* **What is needed**: Only the lines from the start of the data through the one containing "id := s.skerry.nextConsumer" belong in your answer; return them exactly.
*** Opening of Dataset ***
/-! ### State records of shards (R305, R306) -/

/-- The element type of a shard's weights: of its state record, else bfloat16 (log entry 55, DESIGN CHOICE). -/
def State.weightType (s : State) (k : Nat) : Nat := match s.shardOpt k with | some a => s.fld a OptRec.weightType | none => 1

/-! ### Consumers -/

def Consumer.fresh : Consumer :=
  { id := 0, source := .armed, stream := noRef, shard := false, first := 0, count := 0, look := 0, asked := 0, filled := 0, taken := 0, die := 0, ring := none,
    dest := 0, transpose := false, drain := false, entries := 0, granted := true, channel := noRef, version := 0, engine := false, clipSeen := false, buf := [] }

/-- A delivery begins: a fetch of its stream is in progress from now on (R50). -/
def State.addConsumer (s : State) (c : Consumer) : State :=
  let c := { c with id := s.skerry.nextConsumer }
  let s : State := { s with skerry := { s.skerry with consumers := s.skerry.consumers ++ [c], nextConsumer := c.id + 1 } }
  if c.shard then s else s.fetchStarts c.stream

def State.consumer (s : State) (i : Nat) : Option Consumer := s.skerry.consumers.find? (fun c => c.id == i)

def State.modConsumer (s : State) (i : Nat) (f : Consumer → Consumer) : State :=
  { s with skerry := { s.skerry with consumers := s.skerry.consumers.map (fun c => if c.id = i then f c else c) } }

/-- A consumer reads expanded tiles out of the Skerries' queues; the others take weights, tiles of the held pool, or what a Shoal engine makes. -/
def State.queued (s : State) (c : Consumer) : Bool := !c.shard && !c.engine && s.residence c.stream != Rs.quay && s.cls c.stream != Cl.regen

/-- The entries a lookahead reserves in each Skerry (R240). -/
def lookEntries (look : Nat) : Nat := max 1 (ceilDiv look 20)

/-- The window of a delivery; LOOKAHEAD 0 asks for one tile at a time (R175). -/
def Consumer.window (c : Consumer) : Nat := c.taken + max c.look 1

/-- The task or command behind a source: its urgency class. -/
def State.sourceUrgency (s : State) : ItemFrom → Nat
  | .task x => s.tf x.task TaskRec.urgency
  | .cmd tag => match s.dispatched.find? (fun d => d.tag == tag) with | some d => cmdGet d.word Cmd.urgency | none => 2
  | .armed => 1
  | .ended => 2

/-- A command's delivery starts when a lane has taken its work item; a task's at its dispatch. -/
def State.started (s : State) (c : Consumer) : Bool :=
  c.channel == noRef || s.ferry.items.any (fun i => i.source == c.source && s.ferry.lanes.any (fun e => e.2.item == i.id))

/-- The layer a source's counts go to. -/
def State.sourceLayer (s : State) : ItemFrom → Option Nat
  | .task x => some (s.tf x.task TaskRec.layer)
  | _ => none

/-- A queue drains for a consumer: it has taken all it was given, at its start nothing, and its next tile is not there; counted against that tile's Skerry and the consumer's layer (R242; log entry 53, DEDUCED). -/
def State.noteDrain (s : State) (i : Nat) : State :=
  match s.consumer i with
  | none => s
  | some c =>
    if c.granted ∧ c.asked < c.count ∧ c.taken = c.asked ∧ s.queued c then
      let s := s.countSticky (Ch.queueDrains + 256 * ((c.first + c.asked) % 20))
      match s.sourceLayer c.source with
      | some l => s.soundLayer l LayerSnd.queueDrains
      | none => s
    else s

/-- RESERVATION_GRANT (R240): the waiting consumer of the most urgent class, the first of it, takes its entries in every Skerry in service. -/
def execReservationGrant (s : State) : Host.Outcome State Fault Refusal :=
  match (s.skerry.consumers.filter (fun c => !c.granted && s.started c)).mergeSort (fun a b => s.sourceUrgency a.source ≤ s.sourceUrgency b.source) with
  | [] => .next s
  | c :: _ => .next (if s.entriesUsed + c.entries ≤ 2048 then (s.modConsumer c.id (fun c => { c with granted := true })).noteDrain c.id else s)

/-! ### Input tiles -/

def State.columns (s : State) (c : Consumer) : Nat := match c.ring with | some r => s.rgf c.die r RingRec.cols | none => 0
def State.consType (s : State) (c : Consumer) : Nat := if c.shard then s.weightType c.stream else s.sf c.stream StreamRec.elemType
/-- The bytes of a band of 32 rows (R178). -/
def State.bandBytes (s : State) (c : Consumer) : Nat := 32 * s.columns c * elemBytes (s.consType c)

/-- Input tile `k` of the range may be requested (R175). -/
def State.inWindow (s : State) (c : Consumer) (k : Nat) : Bool :=
  if c.transpose ∧ s.bandBytes c ≠ 0 then decide ((4096 * k / s.bandBytes c) * s.bandBytes c / 4096 < c.window) else decide (k < c.window)

/-- The bytes of input tile `k` once they have arrived. -/
def State.inputTile (s : State) (c : Consumer) (k : Nat) : Option (List Byte) :=
  if c.shard then
    let ps := (List.range 16).map (fun i => c.buf.find (16 * k + i))
    if ps.all Option.isSome then some ((ps.filterMap id).flatten) else none
  else if s.residence c.stream = Rs.quay then
    ((s.quay (s.sf c.stream StreamRec.die)).held.find (c.stream * 2 ^ 20 + c.first + k)).map (s.quayBytes (s.sf c.stream StreamRec.die))
  else (s.skerry.queue.find? (fun e => e.consumer == c.id && e.tile == c.first + k)).map QueueEntry.data

/-- The input tiles that output tile `j` is made of. -/
def State.inputsOf (s : State) (c : Consumer) (j : Nat) : List Nat :=
  let bb := s.bandBytes c
  if c.transpose ∧ bb ≠ 0 then
    let b0 := 4096 * j / bb
    let b1 := (min (4096 * j + 4095) (4096 * c.count - 1)) / bb
    let t0 := b0 * bb / 4096
    let t1 := min (c.count - 1) (((b1 + 1) * bb - 1) / 4096)
    (List.range (t1 + 1 - t0)).map (· + t0)
  else [j]

/-- The element of the range delivered at position `p` (R178). -/
def transposedFrom (cols p : Nat) : Nat :=
  let b := p / (32 * cols)
  let q := p % (32 * cols)
  (32 * b + q % 32) * cols + 32 * (q / 1024) + q % 1024 / 32

/-- Output tile `j` of a delivery. -/
def State.outTile (s : State) (c : Consumer) (j : Nat) : Option (List Byte) :=
  if c.count ≤ j then none
  else if !(c.transpose ∧ s.bandBytes c ≠ 0) then s.inputTile c j
  else
    let ts := (s.inputsOf c j).map (fun k => (k, (s.inputTile c k).map List.toArray))
    if ts.any (fun t => t.2.isNone) then none else
    let z := elemBytes (s.consType c)
    let at_ := fun (i : Nat) => match SMap.find ts (i / 4096) with | some (some a) => a.getD (i % 4096) 0 | _ => 0
    some ((List.range 4096).map (fun i => let p := (4096 * j + i) / z; at_ (transposedFrom (s.columns c) p * z + i % z)))

/-! ### Handles -/

/-- The number of a delivery's tag (R171). -/
def State.tagNumber (s : State) (c : Consumer) : Nat := if c.shard then s.shf c.stream ShardRec.shardId else c.stream

/-- The tag of the handle that begins at output tile `j`. -/
def State.tagFor (s : State) (c : Consumer) (j n : Nat) : HandleTag :=
  ⟨s.tagNumber c, c.first + j, n, c.transpose, c.drain, false, c.shard⟩

/-- What a buffer of ring 4 holds once it has `n` tiles of a weight feed from output tile `j` on. -/
def State.residentOf (s : State) (c : Consumer) (j n : Nat) : Resident := ⟨s.tagNumber c, c.version, c.first + j, n, c.transpose⟩

/-- The buffer of ring 4 at an index holds these weights already, all that a handle takes of them (R181). -/
def State.residentAt (s : State) (c : Consumer) (r i j : Nat) : Bool :=
  c.shard && r == 4 && (s.quay c.die).resident.find (tagKey 4 (i % s.ringEntries c.die 4)) == some (s.residentOf c j (min (s.bufTiles c.die r) (c.count - j)))

/-- Output tile `j` lies in a handle that is passed already, or that is resident where it will be filled. -/
def State.heldResident (s : State) (c : Consumer) (r j : Nat) : Bool :=
  let h := (j - c.filled) / s.bufTiles c.die r
  decide (j < c.filled) || (decide (h < s.ringEntries c.die r) && s.residentAt c r (s.idx c.die r 0 + h) (c.filled + h * s.bufTiles c.die r))

/-- Input tile `k` need not be read: what it goes into is resident. -/
def State.skips (s : State) (c : Consumer) (k : Nat) : Bool :=
  match c.ring with
  | none => false
  | some r => (s.inputsOf c k).all (s.heldResident c r)

/-- The expanded tiles that no output still needs are taken from the queue. -/
def State.freeEntries (s : State) (c : Consumer) : State :=
  let need := ((List.range (c.count - c.filled)).take 64).flatMap (fun j => s.inputsOf c (c.filled + j))
  let lo := need.foldl min c.count
  { s with skerry := { s.skerry with queue := s.skerry.queue.filter (fun e => !(e.consumer == c.id && decide (e.tile < c.first + lo))) } }

/-- One handle filled and passed by stage 0, if a buffer is free and its tiles are there: the whole buffer, or what the window allows. -/
def State.fillHandle (s : State) (c : Consumer) (r : Nat) : Option State :=
  let d := c.die
  let n := min (s.bufTiles d r) (c.count - c.filled)
  if n = 0 ∨ !s.ringOn d r ∨ !s.canTake d r 0 then none else
  let i := s.idx d r 0
  let pass := fun (s : State) (k : Nat) (bs : List (List Byte)) =>
    let tag := s.tagFor c c.filled k
    let s := (s.setTag d r i tag).passStage d r 0
    let s := s.modConsumer c.id (fun c => { c with filled := c.filled + k, asked := max c.asked (c.filled + k), buf := c.buf.filter (fun e => 16 * (c.filled + k) ≤ e.1 || c.transpose) })
    s.out (.handle d r i tag bs.flatten)
  if s.residentAt c r i c.filled then some (pass s n (s.handleTiles d r i n)) else
  let ready := ((List.range n).map (fun k => s.outTile c (c.filled + k))).takeWhile Option.isSome
  let tiles := ready.filterMap id
  let k := tiles.length
  let more := (s.inputsOf c (c.filled + k)).any (fun t => s.inWindow c t)
  if k = 0 ∨ (k < n ∧ more) then none else
  let s := s.modQuay d (fun q => q.fill (s.bufSlot d r i) tiles.flatten)
  let s := if c.shard ∧ r = 4 then s.modQuay d (fun q => { q with resident := q.resident.put (tagKey 4 (i % s.ringEntries d 4)) (s.residentOf c c.filled k) }) else s
  let s := pass s k tiles
  some (match s.consumer c.id with | some c => s.freeEntries c | none => s)

/-- Handles are filled as long as one can be (`fuel` bounds them). -/
def State.deliver : Nat → State → Nat → State
  | 0, s, _ => s
  | fuel + 1, s, i =>
    match s.consumer i with
    | none => s
    | some c =>
      match c.ring with
      | none => s
      | some r => match s.fillHandle c r with
        | some s => State.deliver fuel s i
        | none => s

/-- All the ring deliveries of a die go on. -/
def State.deliverAll (s : State) (d : Nat) : State :=
  ((s.skerry.consumers.filter (fun c => c.die == d && c.ring.isSome && c.granted)).map Consumer.id).foldl (fun (s : State) i => State.deliver 1024 s i) s

/-! ### The end of a delivery -/

/-- The work behind a source has ended well. -/
def State.sourceEnds (s : State) (src : ItemFrom) : State :=
  let s := (s.ferry.items.filter (fun (i : WorkItem) => i.source == src)).foldl State.dropItem s
  match src with
  | .task x => s.finishRun x
  | .cmd tag => match s.dispatched.find? (fun d => d.tag == tag) with
    | some d => s.endCmd d St.success d.detail
    | none => s
  | .armed => s
  | .ended => s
*** Close of Dataset ***
* **Finished exercise**:
/-! ### State records of shards (R305, R306) -/

/-- The element type of a shard's weights: of its state record, else bfloat16 (log entry 55, DESIGN CHOICE). -/
def State.weightType (s : State) (k : Nat) : Nat := match s.shardOpt k with | some a => s.fld a OptRec.weightType | none => 1

/-! ### Consumers -/

def Consumer.fresh : Consumer :=
  { id := 0, source := .armed, stream := noRef, shard := false, first := 0, count := 0, look := 0, asked := 0, filled := 0, taken := 0, die := 0, ring := none,
    dest := 0, transpose := false, drain := false, entries := 0, granted := true, channel := noRef, version := 0, engine := false, clipSeen := false, buf := [] }

/-- A delivery begins: a fetch of its stream is in progress from now on (R50). -/
def State.addConsumer (s : State) (c : Consumer) : State :=
  let c := { c with id := s.skerry.nextConsumer }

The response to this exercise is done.